/-- A wait is satisfied (R452). -/
def waitSatisfied (c : Nat) (s : State) : State :=
  let x := fctx s c
  if eventWaits s c && waitMet x.flags x.wmask x.all then eventRelease c (takeWait c s) else s

/-- A wait's timeout ends first (R452, R453). -/
def waitTimeout (c : Nat) (s : State) : State :=
  let x := fctx s c
  if eventWaits s c && x.left == 0 && !waitMet x.flags x.wmask x.all then eventRelease c (timeoutWait c s) else s

/-! The RETAIN journal (R437, R438). -/

/-- The RETAIN variables of a segment, in directory order. -/
def segVars (img : ProgImage) (seg : Nat) : List VarDef := img.vars.filter fun v => v.rseg == seg

/-- The content of a segment in instance data. -/
def segData (img : ProgImage) (idata : List Byte) (seg : Nat) : List Byte :=
  (segVars img seg).flatMap fun v => padTo (varSize v.vtype) ((idata.drop v.offset).take (varSize v.vtype))

/-- Restores a segment into instance data. -/
def segRestore (img : ProgImage) (seg : Nat) (data idata : List Byte) : List Byte :=
  ((segVars img seg).foldl (fun (o : List Byte × List Byte) v =>
    (overlay o.1 v.offset (padTo (varSize v.vtype) (o.2.take (varSize v.vtype))), o.2.drop (varSize v.vtype))) (idata, data)).1

/-- The segments of an image's tasks. -/
def segsOf (img : ProgImage) : List Nat := ((img.tasks.map (·.rseg)).filter fun r => decide (r < 32)).eraseDups

/-- The newest journal sequence used for a segment. -/
def lastJseq (s : State) (seg : Nat) : Word :=
  match (s.bench.journal.filter fun j => j.seg == seg).getLast? with
  | some j => j.copy.jseq
  | none =>
    let none_ : RetainCopy := { layout := 0, jseq := 0, data := [], good := false }
    let a := kget none_ s.bench.mramA seg
    let b := kget none_ s.bench.mramB seg
    if !b.good then a.jseq else if !a.good then b.jseq else if tickGe a.jseq b.jseq then a.jseq else b.jseq

/-- A segment is copied into a journal buffer (R437): a newer snapshot replaces one that waits. -/
def journalSeg (img : ProgImage) (seg : Nat) (s : State) : State :=
  let c : RetainCopy := { layout := img.rlayout, jseq := lastJseq s seg + 1, data := segData img s.bench.idata seg }
  let old := (s.bench.journal.drop 1).any fun j => j.seg == seg
  let s := if old then count BEN_JREPL_CNT_COUNT s else s
  { s with bench := { s.bench with
      journal := s.bench.journal.take 1 ++ ((s.bench.journal.drop 1).filter fun j => j.seg != seg) ++ [{ seg := seg, copy := c }] } }

/-- What an unwritten segment of the MRAM holds: no good copy. -/
def noCopy : RetainCopy := { layout := 0, jseq := 0, data := [], good := false }

/-- The supervisor completes writing a RETAIN copy, or fails (R437). -/
def journalDone (ok : Bool) (s : State) : State :=
  match s.bench.journal with
  | [] => s
  | j :: r =>
    let put := fun (c : RetainCopy) (s : State) =>
      if j.doneA then { s with bench := { s.bench with mramB := kset noCopy s.bench.mramB j.seg c } }
      else { s with bench := { s.bench with mramA := kset noCopy s.bench.mramA j.seg c } }
    if ok then
      let s := put j.copy s
      { s with bench := { s.bench with journal := if j.doneA then r else { j with doneA := true } :: r } }
    else
      let s := put { j.copy with good := false } (count BEN_JERR_CNT_COUNT s)
      raiseSrc { src := .busError, master := 0x10, access := 2 } { s with bench := { s.bench with journal := r } }

/-- The copy a warm restart takes for a segment (R438). -/
def retainCopy (s : State) (img : ProgImage) (seg : Nat) : Option RetainCopy :=
  let a := kget noCopy s.bench.mramA seg
  let b := kget noCopy s.bench.mramB seg
  let okA := a.good && a.layout == img.rlayout
  let okB := b.good && b.layout == img.rlayout
  if okA && okB then (if decide (0 < (b.jseq - a.jseq).toInt) then some b else some a)
  else if okA then some a else if okB then some b else none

**YOUR OBJECTIVE:**
Pull out every line in the data above that has the word "eventRelease".

**SOLVED EXERCISE:**
  if eventWaits s c && waitMet x.flags x.wmask x.all then eventRelease c (takeWait c s) else s
  if eventWaits s c && x.left == 0 && !waitMet x.flags x.wmask x.all then eventRelease c (timeoutWait c s) else s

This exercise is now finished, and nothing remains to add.